🤖 AI Summary
This work proposes a scalable framework for task-conditioned video generation and robotic execution that operates without paired task-video supervision. Existing pretrained video generation models rely on detailed textual descriptions, limiting their applicability to high-level task planning and decision-making, while current approaches often require costly task-execution videos or external language model supervision. The proposed method first leverages a vision-language model (VLM) to automatically generate tasks and step-by-step solutions from unlabeled images, which then guide a pretrained video diffusion model (Demonstrator) to synthesize demonstration videos. Subsequently, through self-distillation, the learned behaviors are transferred to a lightweight Executor model that operates solely on images and short instructions, further refined via reinforcement learning with VLM-based feedback.
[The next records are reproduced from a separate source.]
theorem execLinkRecovery_writes {width : Nat} {rate : Nat} {wm : Nat} {z0 s : State} (wh : Writes wm z0 s) (we : 1073741984 ||| wm = wm) :
    WritesOut wm z0 (execLinkRecovery width rate s) := by
  refine WritesOut.step (g := 1073741984) ?_ we wh
  clear wh we
  have hz : Writes 1073741984 s s := Writes.refl _ _
  unfold execLinkRecovery
  try dsimp only
  repeat' (first
    | with_reducible assumption
    | (with_reducible apply State.withLink_writes; (on_goal 2 => decide))
    | (with_reducible apply State.event_writes; (on_goal 2 => decide))
    | (with_reducible apply State.bump_writes; (on_goal 2 => decide))
    | with_reducible apply WritesOut.next
    | with_reducible apply WritesOut.ite)

theorem execLinkReturnL0_writes {width : Nat} {rate : Nat} {wm : Nat} {z0 s : State} (wh : Writes wm z0 s) (we : 18257843840 ||| wm = wm) :
    WritesOut wm z0 (execLinkReturnL0 width rate s) := by
  refine WritesOut.step (g := 18257843840) ?_ we wh
  clear wh we
  have hz : Writes 18257843840 s s := Writes.refl _ _
  unfold execLinkReturnL0
  try dsimp only
  repeat' (first
    | intro _
    | with_reducible assumption
    | (with_reducible apply deliverAll_writes; (on_goal 2 => decide))
    | (with_reducible apply post_writes; (on_goal 2 => decide))
    | (with_reducible apply State.withLink_writes; (on_goal 2 => decide))
    | (with_reducible apply State.msix_writes; (on_goal 2 => decide))
    | with_reducible apply WritesOut.next
    | with_reducible apply WritesOut.ite
    | with_reducible apply Writes.foldl)

theorem execD3hotEntry_writes {wm : Nat} {z0 s : State} (wh : Writes wm z0 s) (we : 128 ||| wm = wm) : WritesOut wm z0 (execD3hotEntry s) := by
  refine WritesOut.step (g := 128) ?_ we wh
  clear wh we
  have hz : Writes 128 s s := Writes.refl _ _
  unfold execD3hotEntry
  try dsimp only
  repeat' (first
    | with_reducible assumption
    | (with_reducible apply State.withLink_writes; (on_goal 2 => decide))
    | with_reducible apply WritesOut.next
    | with_reducible apply Writes.ite)

theorem execD3hotExit_writes {wm : Nat} {z0 s : State} (wh : Writes wm z0 s) (we : 128 ||| wm = wm) : WritesOut wm z0 (execD3hotExit s) := by
  refine WritesOut.step (g := 128) ?_ we wh
  clear wh we
  have hz : Writes 128 s s := Writes.refl _ _
  unfold execD3hotExit
  try dsimp only
  repeat' (first
    | intro _
    | with_reducible assumption
    | (with_reducible apply State.withLink_writes; (on_goal 2 => decide))
    | (with_reducible apply State.msix_writes; (on_goal 2 => decide))
    | with_reducible apply WritesOut.next
    | with_reducible apply WritesOut.ite
    | with_reducible apply Writes.foldl)

theorem execFunctionLevelReset_writes {vf : Nat} {wm : Nat} {z0 s : State} (wh : Writes wm z0 s) (we : 3259029378 ||| wm = wm) : WritesOut
    wm z0 (execFunctionLevelReset vf s) := by
  refine WritesOut.step (g := 3259029378) ?_ we wh
  clear wh we
  have hz : Writes 3259029378 s s := Writes.refl _ _
  unfold execFunctionLevelReset
  try dsimp only
  repeat' (first
    | with_reducible assumption
    | (with_reducible apply tearDown_writes; (on_goal 2 => decide))
    | with_reducible apply WritesOut.next
    | with_reducible apply WritesOut.ite)

theorem execNumvfsWrite_writes {n : Nat} {wm : Nat} {z0 s : State} (wh : Writes wm z0 s) (we : 128 ||| wm = wm) : WritesOut wm z0
    (execNumvfsWrite n s) := by
  refine WritesOut.step (g := 128) ?_ we wh
  clear wh we
  have hz : Writes 128 s s := Writes.refl _ _
  unfold execNumvfsWrite
  try dsimp only
  repeat' (first
    | with_reducible assumption
    | (with_reducible apply State.withLink_writes; (on_goal 2 => decide))
    | with_reducible apply WritesOut.next
    | with_reducible apply WritesOut.ite)

theorem enablePart_writes {p : Nat} {wm : Nat} {z0 s : State} (wh : Writes wm z0 s) (we : 2130178 ||| wm = wm) : Writes wm z0 (enablePart s p) := by
  refine Writes.step (g := 2130178) ?_ we wh
  clear wh we
  have hz : Writes 2130178 s s := Writes.refl _ _
  unfold enablePart
  try dsimp only
  repeat' (first
    | with_reducible assumption
    | (with_reducible apply newSalt_writes; (on_goal 2 => decide))
    | (with_reducible apply State.withMeter_writes; (on_goal 2 => decide))
    | (with_reducible apply State.withPart_writes; (on_goal 2 => decide))
    | with_reducible apply Writes.ite)

theorem execVfEnableSet_writes {wm : Nat} {z0 s : State} (wh : Writes wm z0 s) (we : 2130306 ||| wm = wm) : WritesOut wm z0 (execVfEnableSet s) := by
  refine WritesOut.step (g := 2130306) ?_ we wh
  clear wh we
  have hz : Writes 2130306 s s := Writes.refl _ _
  unfold execVfEnableSet
  try dsimp only
  repeat' (first
    | intro _
    | with_reducible assumption
    | (with_reducible apply enablePart_writes; (on_goal 2 => decide))
    | (with_reducible apply State.withLink_writes; (on_goal 2 => decide))
    | with_reducible apply WritesOut.next
    | with_reducible apply WritesOut.ite
    | with_reducible apply Writes.foldl)

theorem execVfEnableClear_writes {wm : Nat} {z0 s : State} (wh : Writes wm z0 s) (we : 3259029378 ||| wm = wm) : WritesOut wm z0
    (execVfEnableClear s) := by
  refine WritesOut.step (g := 3259029378) ?_ we wh
  clear wh we
  have hz : Writes 3259029378 s s := Writes.refl _ _
  unfold execVfEnableClear
  try dsimp only
  repeat' (first
    | intro _
    | with_reducible assumption
    | (with_reducible apply tearDown_writes; (on_goal 2 => decide))
    | (with_reducible apply State.withPart_writes; (on_goal 2 => decide))
    | (with_reducible apply State.withLink_writes; (on_goal 2 => decide))
    | with_reducible apply WritesOut.next
    | with_reducible apply WritesOut.ite
    | with_reducible apply Writes.foldl)

theorem execBarAccessDropped_writes {fn : Nat} {off : Nat} {size : Nat} {write : Bool} {wm : Nat} {z0 s : State} (wh : Writes wm z0 s) (we
    : 32 ||| wm = wm) : WritesOut wm z0 (execBarAccessDropped fn off size write s) := by
  refine WritesOut.step (g := 32) ?_ we wh
  clear wh we
  have hz : Writes 32 s s := Writes.refl _ _
  unfold execBarAccessDropped
  try dsimp only
  repeat' (first
    | with_reducible assumption
    | (with_reducible apply State.reportBy_writes; (on_goal 2 => decide))
    | with_reducible apply WritesOut.next
    | with_reducible apply WritesOut.ite)

theorem execPoisonedWrite_writes {fn : Nat} {_bar : Nat} {_off : Nat} {wm : Nat} {z0 s : State} (wh : Writes wm z0 s) (we : 256 ||| wm =
    wm) : WritesOut wm z0 (execPoisonedWrite fn _bar _off s) := by
  refine WritesOut.step (g := 256) ?_ we wh
  clear wh we
  have hz : Writes 256 s s := Writes.refl _ _
  unfold execPoisonedWrite
  try dsimp only
  repeat' (first
    | with_reducible assumption
    | (with_reducible apply State.aer_writes; (on_goal 2 => decide))
    | with_reducible apply WritesOut.next
    | with_reducible apply Writes.ite)

theorem execProxyDoorbell_writes {vf : Nat} {ring : Nat} {cq : Bool} {value : BitVec 32} {wm : Nat} {z0 s : State} (wh : Writes wm z0 s)
    (we : 1073742336 ||| wm = wm) : WritesOut wm z0 (execProxyDoorbell vf ring cq value s) := by
  refine WritesOut.step (g := 1073742336) ?_ we wh
  clear wh we
  have hz : Writes 1073742336 s s := Writes.refl _ _
  unfold execProxyDoorbell
  try dsimp only
  repeat' (first
    | with_reducible assumption
    | (with_reducible apply ringCq_writes; (on_goal 2 => decide))
    | (with_reducible apply ringSq_writes; (on_goal 2 => decide))
    | (with_reducible apply State.bumps_writes; (on_goal 2 => decide))
    | with_reducible apply WritesOut.next
    | with_reducible apply WritesOut.ite)

theorem State.withIde_writes {n : Nat} {f : IdeStream → IdeStream} {wm : Nat} {z0 s : State} (wh : Writes wm z0 s) (we : 128 ||| wm = wm) :
    Writes wm z0 (State.withIde s n f) := by
  refine Writes.step (g := 128) ?_ we wh
  clear wh we
  have hz : Writes 128 s s := Writes.refl _ _
  unfold State.withIde
  try dsimp only
  repeat' (first
    | with_reducible assumption
    | (with_reducible apply State.withLink_writes; (on_goal 2 => decide)))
This approach achieves the first successful knowledge transfer from caption-guided video generation to instruction-conditioned task solving, outperforming the Demonstrator under VLM evaluation protocols on WorldTasks and DreamGen benchmarks and demonstrating strong real-world robotic transfer capabilities.
📝 Abstract
Pretrained video generators are promising visual world models that exhibit emergent task-solving abilities; however, their reliance on detailed textual descriptions limits their direct use for planning and decision-making. Existing approaches either outsource this reasoning to language or vision-language models, or rely on supervised fine-tuning with paired task-execution videos, which are costly to collect and difficult to scale. We propose a scalable framework that elicits task-solving ability in such models by combining self-distillation with reinforcement learning. Given an unlabeled scene image, a vision-language model generates a candidate task and a detailed step-by-step solution. The solution conditions a pretrained video diffusion model, the Demonstrator; we distill its behavior into an Executor conditioned only on the image and a short task prompt. This transfers execution knowledge from caption-guided generation to instruction-conditioned task solving without curated task-video supervision. We further improve the Executor with reinforcement learning from VLM feedback, exploiting the asymmetry between judging whether a sampled video satisfies a task and generating the solution. Experiments on our proposed WorldTasks-Benchmark and the DreamGen robotics benchmark show that the Executor surpasses the Demonstrator under our VLM-based evaluation protocol and transfers competitively to robotic tasks.